Monday, July 20, 2009

Pregnancy, Breastfeeding and Swine Flu A/H1N1




  • Last modified date:
    29 May 2009

Breastfeeding and swine flu

Women who are breastfeeding should continue while receiving antiviral treatment or prophylaxis as they are not contraindicated in breastfeeding.

In particular mothers should feed on demand. Where possible additional formula should not be used so that the infant receives as much of the maternal antibodies as possible.

If a mother is ill, she should continue breastfeeding and increase feeding frequency. If she becomes too ill to feed then expressing milk may still be possible.

It the baby becomes too ill to breastfeed then expressed milk should be used.

The risk for swine influenza transmission through breast milk is unknown. However, reports of viraemia with seasonal influenza infection are rare.

Antiviral treatment

Antiviral drugs are not a cure, but can aid recovery if taken within 48 hours of symptoms developing. There are two possibilities: Oseltamivir (Tamiflu) and Zanamivir (Relenza)

Oseltamivir and its active metabolite, oseltamivir carboxylate, are excreted into human breast milk in very small amounts. Limited data suggest that clinical sequelae from maternal treatment would not be expected in a breastfed infant.

There are no data on zanamivir use during lactation but based on limited bioavailability the systemic exposure of a breast fed infant from maternal treatment is expected to be insignificant.
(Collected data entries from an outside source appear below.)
@[simp] theorem State.rd_upd_lkp (s : State) (x : Lkp) (b : Nat) : State.rd { s with lkp := x } b = s.rd b := (rfl)
@[simp] theorem State.get_upd_lkp (s : State) (x : Lkp) (g : Fld) : State.get { s with lkp := x } g = s.get g := (rfl)
@[simp] theorem State.bit_upd_lkp (s : State) (x : Lkp) (g : Fld) : State.bit { s with lkp := x } g = s.bit g := (rfl)
@[simp] theorem State.released_upd_lkp (s : State) (x : Lkp) : State.released { s with lkp := x } = s.released := (rfl)
@[simp] theorem State.stage_upd_lkp (s : State) (x : Lkp) : State.stage { s with lkp := x } = s.stage := (rfl)
@[simp] theorem State.drives_upd_lkp (s : State) (x : Lkp) : State.drives { s with lkp := x } = s.drives := (rfl)
@[simp] theorem State.cnt_upd_lkp (s : State) (x : Lkp) (b : Nat) : State.cnt { s with lkp := x } b = s.cnt b := (rfl)
@[simp] theorem State.tab_upd_lkp (s : State) (x : Lkp) (j : Nat) : State.tab { s with lkp := x } j = s.tab j := (rfl)
@[simp] theorem State.tw_upd_lkp (s : State) (x : Lkp) (n t k i o : Nat) : State.tw { s with lkp := x } n t k i o = s.tw n t k i o := (rfl)
@[simp] theorem State.held_upd_lkp (s : State) (x : Lkp) (j : Initiator) (b : Nat) : State.held { s with lkp := x } j b = s.held j b := (rfl)
@[simp] theorem State.pin_upd_lkp (s : State) (x : Lkp) (q : Nat) : State.pin { s with lkp := x } q = s.pin q := (rfl)
@[simp] theorem State.mac_upd_lkp (s : State) (x : Lkp) (q : Nat) : State.mac { s with lkp := x } q = s.mac q := (rfl)
@[simp] theorem State.can_upd_lkp (s : State) (x : Lkp) (q : Nat) : State.can { s with lkp := x } q = s.can q := (rfl)
@[simp] theorem State.nowQ_upd_lkp (s : State) (x : Lkp) : State.nowQ { s with lkp := x } = s.nowQ := (rfl)
@[simp] theorem State.nowPs_upd_lkp (s : State) (x : Lkp) : State.nowPs { s with lkp := x } = s.nowPs := (rfl)
@[simp] theorem State.pllLost_upd_lkp (s : State) (x : Lkp) (n : Nat) : State.pllLost { s with lkp := x } n = s.pllLost n := (rfl)
@[simp] theorem State.wf_upd_lkp (s : State) (x : Lkp) : State.wf { s with lkp := x } = s.wf := (rfl)

@[simp] theorem State.rd_upd_notes (s : State) (x : List Note) (b : Nat) : State.rd { s with notes := x } b = s.rd b := (rfl)
@[simp] theorem State.get_upd_notes (s : State) (x : List Note) (g : Fld) : State.get { s with notes := x } g = s.get g := (rfl)
@[simp] theorem State.bit_upd_notes (s : State) (x : List Note) (g : Fld) : State.bit { s with notes := x } g = s.bit g := (rfl)
@[simp] theorem State.released_upd_notes (s : State) (x : List Note) : State.released { s with notes := x } = s.released := (rfl)
@[simp] theorem State.stage_upd_notes (s : State) (x : List Note) : State.stage { s with notes := x } = s.stage := (rfl)
@[simp] theorem State.drives_upd_notes (s : State) (x : List Note) : State.drives { s with notes := x } = s.drives := (rfl)
@[simp] theorem State.cnt_upd_notes (s : State) (x : List Note) (b : Nat) : State.cnt { s with notes := x } b = s.cnt b := (rfl)
@[simp] theorem State.tab_upd_notes (s : State) (x : List Note) (j : Nat) : State.tab { s with notes := x } j = s.tab j := (rfl)
@[simp] theorem State.tw_upd_notes (s : State) (x : List Note) (n t k i o : Nat) : State.tw { s with notes := x } n t k i o = s.tw n t k i o := (rfl)
@[simp] theorem State.held_upd_notes (s : State) (x : List Note) (j : Initiator) (b : Nat) : State.held { s with notes := x } j b = s.held j b := (rfl)
@[simp] theorem State.pin_upd_notes (s : State) (x : List Note) (q : Nat) : State.pin { s with notes := x } q = s.pin q := (rfl)
@[simp] theorem State.mac_upd_notes (s : State) (x : List Note) (q : Nat) : State.mac { s with notes := x } q = s.mac q := (rfl)
@[simp] theorem State.can_upd_notes (s : State) (x : List Note) (q : Nat) : State.can { s with notes := x } q = s.can q := (rfl)
@[simp] theorem State.nowQ_upd_notes (s : State) (x : List Note) : State.nowQ { s with notes := x } = s.nowQ := (rfl)
@[simp] theorem State.nowPs_upd_notes (s : State) (x : List Note) : State.nowPs { s with notes := x } = s.nowPs := (rfl)
@[simp] theorem State.pllLost_upd_notes (s : State) (x : List Note) (n : Nat) : State.pllLost { s with notes := x } n = s.pllLost n := (rfl)
@[simp] theorem State.wf_upd_notes (s : State) (x : List Note) : State.wf { s with notes := x } = s.wf := (rfl)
The overall consensus is that treatment with either drug is not a reason to discontinue, or put limitations on, breast feeding full-term or pre-term infants. Due to the very small amounts transferred into breast milk, and the limited oral bioavailability of either drug, the benefits of breast feeding are considered to outweigh any, albeit unidentified, risks.

Data on oseltamivir are limited. The recommendation for zanamivir is based on pharmacokinetic principles only.

Reducing the risk of transmission from mother to baby

As with general precautions, mothers should take steps to reduce the risk to their infant by washing their hands frequently with soap and hot water or a sanitiser gel and by using clean tissues to cover their mouth and nose when coughing or sneezing. Tissues should be binned after use.

Mothers and infants should stay as close together as possible and encouraged to have early and frequent skin-to-skin contact with their infants.

Babies hands should be washed if they have been in their mouth.

Limit sharing of toys and other items that have been in infants' mouths. Wash thoroughly with soap and water any items that have been in infants' mouths.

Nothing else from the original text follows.